Welcome to year 30 of trying to prove psilocybin works for psychiatric illness. And still in the pilot stage.

Even taking the data at face value, the trial cannot disentangle the drug effect from expectancy, psychotherapy, and statistical noise. The enormous effect sizes are almost certainly inflated, multiple-comparison error is uncontrolled, and the participant pool is highly self-selected. Until a preregistered, parallel-group, active-placebo, adequately powered study with blinded independent raters replicates these findings, their practical value for routine cancer care remains minimal.

It’s so interesting to see how strong the drive to prove something works is, overriding everything. As a clinical psychologist, I would welcome this kind of therapy if it worked. But this is just sad. It’s just like listening to people claim that ivermectin can cure everything.

Show me one place where this therapy is conducted by people who haven’t "drunk the Kool-Aid," and I’ll be impressed. It’s so frustrating to work with actual patients and see how much these therapies really don’t work in reality. These kinds of biased studies pop up all the time without actually panning out. I’m starting to think that people promoting therapy, giving false hope, and spending money on research like this should be viewed as corrupt and evil.


Replies

emtelyesterday at 6:53 PM

I'm not saying you're wrong on the limitations of these studies, but I also don't think it's unreasonable for people to believe in the power of these drugs.

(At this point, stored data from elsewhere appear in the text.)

protected theorem State.KeepsForm.execRef10mLoss (h : s.KeepsForm t) : s.GoesOn (execRef10mLoss t) :=
  .ite h.pinsLost.next h.next

protected theorem State.KeepsForm.execPpsMissing (h : s.KeepsForm t) : s.GoesOn (execPpsMissing t) :=
  .ite h.advanceTo.pinsLost.next h.next

protected theorem State.KeepsForm.learnSource {m : SyncMsg} (h : s.KeepsForm t) : s.KeepsForm (learnSource m t) :=
  (h.updPeer.foldl fun _ _ h => h.updPeer).chooseSource

protected theorem State.KeepsForm.sendTime {not : Option Nat} {size : Nat} (h : s.KeepsForm t) :
    s.KeepsForm (t.sendTime not size) :=
  h.foldl fun _ _ h => h.emit

protected theorem State.KeepsForm.execPtpSync {k : Nat} {m : SyncMsg} (h : s.KeepsForm t) : s.GoesOn (execPtpSync k m t) := by
  unfold execPtpSync
  refine .ite ?_ ?_
  · exact h.next
  · exact .ite h.updLink.learnSource.next h.updLink.learnSource.plain.correct.setClass.sendTime.next

protected theorem State.KeepsForm.execPtpSyncLoss (h : s.KeepsForm t) : s.GoesOn (execPtpSyncLoss t) :=
  .ite h.next (.next (.ite h.advanceTo.plain.setClass h.advanceTo.plain))

protected theorem State.KeepsForm.execPtpAnnounce (h : s.KeepsForm t) : s.GoesOn (execPtpAnnounce t) :=
  .ite (.next (.ite h.advanceTo.plain.sendTime.sendTime h.advanceTo.plain.sendTime)) h.next

protected theorem State.KeepsForm.execPtmDialogue {p : Nat} {master : Option Word} (h : s.KeepsForm t) :
    s.GoesOn (execPtmDialogue p master t) := by
  unfold execPtmDialogue
  refine .ite ?_ ?_
  · exact h.next
  · split
    · exact .ite h.updPort.next (.next (.ite h.updPort.plain.discipline h.updPort.plain))
    · exact .ite h.next (.next (.ite h.plain.lostReference h.plain))

protected theorem State.KeepsForm.execHoldoverExpire (h : s.KeepsForm t) : s.GoesOn (execHoldoverExpire t) :=
  .ite h.advanceTo.plain.settleTime.next h.next

protected theorem State.KeepsForm.execTimEpochWrite {value : Word} (h : s.KeepsForm t) :
    s.GoesOn (execTimEpochWrite value t) :=
  .ite h.next h.plain.setTai.next

protected theorem State.KeepsForm.execPpsOutPulse (h : s.KeepsForm t) : s.GoesOn (execPpsOutPulse t) :=
  .ite h.advanceTo.plain.next h.next

/-! ### Machine/Ports -/

protected theorem State.KeepsForm.execPcieLinkUp {p speed width : Nat} {cxl : Bool} (h : s.KeepsForm t) :
    s.GoesOn (execPcieLinkUp p speed width cxl t) :=
  .ite h.next h.updPort.next

protected theorem State.KeepsForm.execHostDown {h' : HostLoss} (h : s.KeepsForm t) : s.GoesOn (execHostDown h' t) :=
  h.hostDownPort.updPort.next

protected theorem State.KeepsForm.execHostLinkLossTimeout {p : Nat} (h : s.KeepsForm t) : s.GoesOn (execHostLinkLossTimeout p t) :=
  .ite h.updPort.hostDownPort.next h.next

protected theorem State.KeepsForm.execVfFlr {p v : Nat} (h : s.KeepsForm t) : s.GoesOn (execVfFlr p v t) :=
  h.terminateIf.updPort.next

protected theorem State.KeepsForm.execPcieEvtWrite {p : Nat} {value : Word} (h : s.KeepsForm t) :
    s.GoesOn (execPcieEvtWrite p value t) :=
  h.updPort.next

/-! ### Machine/Hinges -/

protected theorem State.KeepsForm.spareLane {e : Nat} {f : LaneFail} (h : s.KeepsForm t) :
    s.KeepsForm (spareLane e t f) := by
  unfold spareLane
  refine .ite ?_ ?_
  · exact h.updEdge
  · split
    · exact h.updEdge
    · exact h.updEdge.appendRepair

protected theorem State.KeepsForm.assignSpares {e : Nat} (h : s.KeepsForm t) : s.KeepsForm (assignSpares e t) :=
  h.foldl fun _ _ h => h.spareLane

protected theorem State.KeepsForm.beginRetrain {e : Nat} {t' : Training} (h : s.KeepsForm t) :
    s.KeepsForm (beginRetrain e t' t) := by
  unfold beginRetrain
  refine .ite ?_ ?_
  · exact h.updEdge.assignSpares.updEdge.updEdge.settleEdges
  · exact .ite h.updEdge.assignSpares.updEdge.edgeOut h.updEdge.assignSpares.updEdge

protected theorem State.KeepsForm.freeTraining {e : Nat} (h : s.KeepsForm t) : s.KeepsForm (freeTraining e t).2 :=
  h.draw

protected theorem State.KeepsForm.execLaneFailure {e dir lane : Nat} (h : s.KeepsForm t) :
    s.GoesOn (execLaneFailure e dir lane t) :=
  .ite h.next h.appendRepair.draw.updEdge.next

protected theorem State.KeepsForm.execHingeRetrain {e : Nat} {training : Training} (h : s.KeepsForm t) :
    s.GoesOn (execHingeRetrain e training t) := by
  unfold execHingeRetrain
  dsimp only
  split
  · exact h.next
  · exact .ite h.next h.advanceTo.beginRetrain.next

protected theorem State.KeepsForm.execHingeCtrlRetrain {t' : EdgeTraining} (h : s.KeepsForm t) :
    s.GoesOn (execHingeCtrlRetrain t' t) :=
  .ite h.updEdge.next (.ite h.beginRetrain.next h.next)

protected theorem State.KeepsForm.hingeCtrlWrite {e : Nat} (h : s.KeepsForm t) : s.GoesOn (hingeCtrlWrite e t) :=
  State.KeepsForm.execHingeCtrlRetrain (h.freeTraining (e := e))

protected theorem State.KeepsForm.execHingeRetrainDone {e : Nat} (h : s.KeepsForm t) : s.GoesOn (execHingeRetrainDone e t) := by
  unfold execHingeRetrainDone
  refine .ite ?_ ?_
  · exact h.next
  · split
    · exact h.edgeOut.next
    · exact .next (.ite h.updEdge.appendRepair.fltPost h.updEdge)

/-! ### Machine/Red -/

protected theorem State.KeepsForm.rdRed {d : Od} {a n : Nat} {x : RedRun} (h : s.KeepsForm x.s) :
    s.KeepsForm (x.rd d a n).1.s := by
  unfold RedRun.rd
  refine .iteFstRed ?_ ?_
  · exact h
  · dsimp only
    split
    · dsimp only
      exact h.accessEnds
    · exact h.demandTier

protected theorem State.KeepsForm.wrRed {d : Od} {a : Nat} {bs : List Byte} {x : RedRun} (h : s.KeepsForm x.s) :
    s.KeepsForm (x.wr d a bs).s := by
  unfold RedRun.wr
  refine .iteRed ?_ ?_
  · exact h
  · dsimp only
    split
    · exact h.accessEnds
    · exact (((h.writeMem ‹_›).noteWrites).demandTier)

protected theorem State.KeepsForm.input {r : Nat} {x : RedRun} (h : s.KeepsForm x.s) : s.KeepsForm (x.input r).1.s :=
  h.rdRed

protected theorem State.KeepsForm.inputs {x : RedRun} (h : s.KeepsForm x.s) : s.KeepsForm (x.inputs).1.s :=
  h.foldlFstRed fun _ _ h => h.input

protected theorem State.KeepsForm.freeOverlaps {x : RedRun} (h : s.KeepsForm x.s) : s.KeepsForm (x.freeOverlaps).s :=
  .iteRed h h.scramble

protected theorem State.KeepsForm.closeRed {r : CmdResult} {x : RedRun} (h : s.KeepsForm x.s) :
    s.KeepsForm (x.close r).1 := by
  unfold RedRun.close
  dsimp only
  split
  · exact (h.foldl fun _ _ h => h.releasePage).accessFault
  · dsimp only
    exact h.foldl fun _ _ h => h.releasePage

protected theorem State.KeepsForm.thin {k : Nat} {ins : List (List Nat)} {x : RedRun} (h : s.KeepsForm x.s) :
    s.KeepsForm (x.thin k ins).1.s :=
  h.foldlFstRed fun _ _ h => .iteFstRed h h.rdRed

protected theorem State.KeepsForm.putHalves {k : Nat} {cur : List (List Attar)} {x : RedRun} (h : s.KeepsForm x.s) :
    s.KeepsForm (x.putHalves k cur).s :=
  h.foldlRed fun _ _ h => h.wrRed

protected theorem State.KeepsForm.charge {id : CmdId} {tensor chunk : Nat} {u : ChargedUnit} (h : s.KeepsForm t) :
    s.KeepsForm (charge id tensor chunk u t) :=
  h.plain.fltPost

protected theorem State.KeepsForm.check {faults : List PathFault} {x : RedRun} (h : s.KeepsForm x.s) :
    s.KeepsForm (x.check faults).1.s := by
  unfold RedRun.check
  refine .plain ?_
  refine .iteFst ?_ ?_
  · refine h.foldlFst fun _ _ h => ?_
    dsimp only
    split
    · exact h
    · exact .iteFst (h.foldl fun _ _ h => h.charge) (h.foldl fun _ _ h => h.fltPost)
  · exact h

protected theorem State.KeepsForm.putSlice {codes lost : List Nat} {r : Nat} {x : RedRun} (h : s.KeepsForm x.s) :
    s.KeepsForm (x.putSlice codes lost r).s :=
  h.foldlRed fun _ _ h => h.wrRed

protected theorem State.KeepsForm.stage {sums : List Attar} {c : Nat} {x : RedRun} (h : s.KeepsForm x.s) :
    s.KeepsForm (x.stage sums c).s := by
  unfold RedRun.stage
  split
  · exact h.updSill
  · exact h

protected theorem State.KeepsForm.stagingFault {checked : List Nat} {faults : List PathFault} {x : RedRun} (h : s.KeepsForm x.s) :
    s.KeepsForm (x.stagingFault checked faults).s := by
  unfold RedRun.stagingFault
  split
  · exact .iteRed h h
  · exact h

protected theorem State.KeepsForm.sendData {dst addr : Nat} {bs : List Byte} (h : s.KeepsForm t) :
    s.KeepsForm (t.sendData dst addr bs) :=
  h.foldl fun _ _ h => h.requestTo

protected theorem State.KeepsForm.sendLines {dst addr : Nat} {ts : List Attar} (h : s.KeepsForm t) :
    s.KeepsForm (t.sendLines dst addr ts) :=
  h.foldl fun _ _ h => h.requestTo

protected theorem State.KeepsForm.exchange {a : Int} {at' : List (List Attar)} {vs : List (List Num)} {mineIn codes : List Nat}
    {again : Bool} {k : Checks} {x : RedRun} (h : s.KeepsForm x.s) :
    s.KeepsForm (x.exchange a at' vs mineIn codes again k).s := by
  unfold RedRun.exchange
  split
  · exact h
  · refine .ite ?_ ?_
    · refine .foldl ?_ fun _ _ h => ?_
      · refine .ite ?_ ?_
        · refine .foldl ?_ fun _ _ h => ?_
          · refine .foldl ?_ fun _ _ h => ?_
            · refine .ite ?_ ?_
              · exact .foldl (.foldl (.ite (h.foldl fun _ _ h => h.sendData) h) fun _ _ h => h.sendData) fun _ _ h => h.sendLines
              · exact .foldl (.ite (h.foldl fun _ _ h => h.sendData) h) fun _ _ h => h.sendData
            · exact h.foldl fun _ _ h => h.sendLines
          · exact h.sendData
        · refine .foldl ?_ fun _ _ h => ?_
          · refine .ite ?_ ?_
            · exact .foldl (.foldl (.ite (h.foldl fun _ _ h => h.sendData) h) fun _ _ h => h.sendData) fun _ _ h => h.sendLines
            · exact .foldl (.ite (h.foldl fun _ _ h => h.sendData) h) fun _ _ h => h.sendData
          · exact h.foldl fun _ _ h => h.sendLines
      · exact h.sendData
    · refine .ite ?_ ?_
      · refine .foldl ?_ fun _ _ h => ?_
        · refine .foldl ?_ fun _ _ h => ?_
          · refine .ite ?_ ?_
            · exact .foldl (.foldl (.ite (h.foldl fun _ _ h => h.sendData) h) fun _ _ h => h.sendData) fun _ _ h => h.sendLines
            · exact .foldl (.ite (h.foldl fun _ _ h => h.sendData) h) fun _ _ h => h.sendData
          · exact h.foldl fun _ _ h => h.sendLines
        · exact h.sendData
      · refine .foldl ?_ fun _ _ h => ?_
        · refine .ite ?_ ?_
          · exact .foldl (.foldl (.ite (h.foldl fun _ _ h => h.sendData) h) fun _ _ h => h.sendData) fun _ _ h => h.sendLines
          · exact .foldl (.ite (h.foldl fun _ _ h => h.sendData) h) fun _ _ h => h.sendData
        · exact h.foldl fun _ _ h => h.sendLines

protected theorem State.KeepsForm.setTensor {count : Nat} {x : RedRun} (h : s.KeepsForm x.s) :
    s.KeepsForm (x.setTensor count).s := by
  dsimp only [RedRun.setTensor]
  exact h.updCtx

protected theorem State.KeepsForm.send {a : Int} {at' : List (List Attar)} {vs : List (List Num)} {ins : List (List Nat)}
    {sat : Bool} {faults : List PathFault} {x : RedRun} (h : s.KeepsForm x.s) : s.KeepsForm (x.send a at' vs ins sat faults).1 := by
  unfold RedRun.send
  refine .iteFst h.closeRed ?_
  split
  split
  rename_i e
  have h1 := State.KeepsForm.of_fstRed e h.check
  extract_lets sums x2 x3 x4 st x5
  have h2 : s.KeepsForm x2.s := (h1.foldlRed fun _ _ h => h.stage).stagingFault
  have h3 : s.KeepsForm x3.s := .iteRed h2 h2.exchange
  have h4 : s.KeepsForm x4.s := (h3.foldlRed fun _ _ h => h.putSlice).freeOverlaps
  have h5 : s.KeepsForm x5.s := .iteRed h4.setTensor h4
  exact h5.closeRed

protected theorem State.KeepsForm.runRed {faults : List PathFault} {x : RedRun} (h : s.KeepsForm x.s) :
    s.KeepsForm (x.run faults).1 := by
  unfold RedRun.run
  refine .iteFst ?_ ?_
  · exact h
  · refine .iteFst ?_ ?_
    · exact h.inputs.send
    · refine .iteFst ?_ ?_
      · exact .closeRed (.iteRed h.inputs.thin.putHalves.setTensor h.inputs.thin.putHalves)
      · exact h.inputs.thin.send

protected theorem State.KeepsForm.askReads {id : CmdId} {e : Entry} (h : s.KeepsForm t) : s.KeepsForm (askReads id e t) := by
  unfold Machine.askReads
  extract_lets ask
  have hask : ∀ u r, s.KeepsForm u → s.KeepsForm (ask u r) := by
    intro u r hu
    unfold ask
    split
    · exact hu.takeReads
    · exact hu
  exact .ite h (.updEntry (h.foldl hask))

protected theorem State.KeepsForm.markLate {r : RedAt} {e : Entry} (h : s.KeepsForm t) :
    s.KeepsForm (markLate r e t) :=
  .ite h.updEntry h

protected theorem State.KeepsForm.runRedAt {r : RedAt} {op : Nat} {f : RedRun → State × CmdResult} (h : s.KeepsForm t)
    (hf : ∀ x : RedRun, s.KeepsForm x.s → s.KeepsForm (f x).1) : s.GoesOn (runRed r op t f) := by
  unfold Machine.runRed
  split
  · exact h.next
  · rename_i e _
    have hr : s.KeepsForm (askReads r.id e (markLate r e t)) := h.markLate.askReads
    exact .ite h.next (.ite hr.next (.next (.ite hr (.finishWith (hf _ hr)))))

protected theorem State.KeepsForm.execRedAllreduce {r : RedAt} {faults : List PathFault} (h : s.KeepsForm t) :
    s.GoesOn (execRedAllreduce r faults t) :=
  h.runRedAt fun _ h => h.runRed

protected theorem State.KeepsForm.execRedReduceScatter {r : RedAt} {faults : List PathFault} (h : s.KeepsForm t) :
    s.GoesOn (execRedReduceScatter r faults t) :=
  h.runRedAt fun _ h => h.runRed

protected theorem State.KeepsForm.sendCopies {ins : List (List Nat)} {part : List Nat → Nat → List Nat}
    {x : RedRun} (h : s.KeepsForm x.s) :
    s.KeepsForm (x.sendCopies ins part).s := by
  unfold RedRun.sendCopies
  split
  · exact h
  · exact (h.foldl fun _ _ h => h.sendData)

protected theorem State.KeepsForm.copy {part : List Nat → Nat → List Nat} {x : RedRun} (h : s.KeepsForm x.s) :
    s.KeepsForm (x.copy part).1 :=
  .closeRed (.freeOverlaps (.foldlRed (.iteRed h.inputs h.inputs.sendCopies) fun _ _ h => h.wrRed))

protected theorem State.KeepsForm.execRedAllgather {r : RedAt} (h : s.KeepsForm t) : s.GoesOn (execRedAllgather r t) :=
  h.runRedAt fun _ h => h.copy

protected theorem State.KeepsForm.execRedAlltoall {r : RedAt} (h : s.KeepsForm t) : s.GoesOn (execRedAlltoall r t) :=
  h.runRedAt fun _ h => h.copy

For many people (myself included) taking psychedelics was an immediately life altering experience. I don't need any more scientific validation that psychedelics helped me than I would need to prove that touching a hot stove burned me. It's an immediate and unmistakable effect that is wholly different from any other experience I've had.

Now, proving that these drugs would be beneficial at a population level may be an unanswered scientific question. But, to quote you: "trying to prove psilocybin works for psychiatric illness" - well, that's been done. The people who have been helped have all the proof they need. I think the issues you've raised are more properly targeted at the question "should we recommend psilocybin treatment to depression patients more broadly" which is in fact a much higher bar than "do they work?"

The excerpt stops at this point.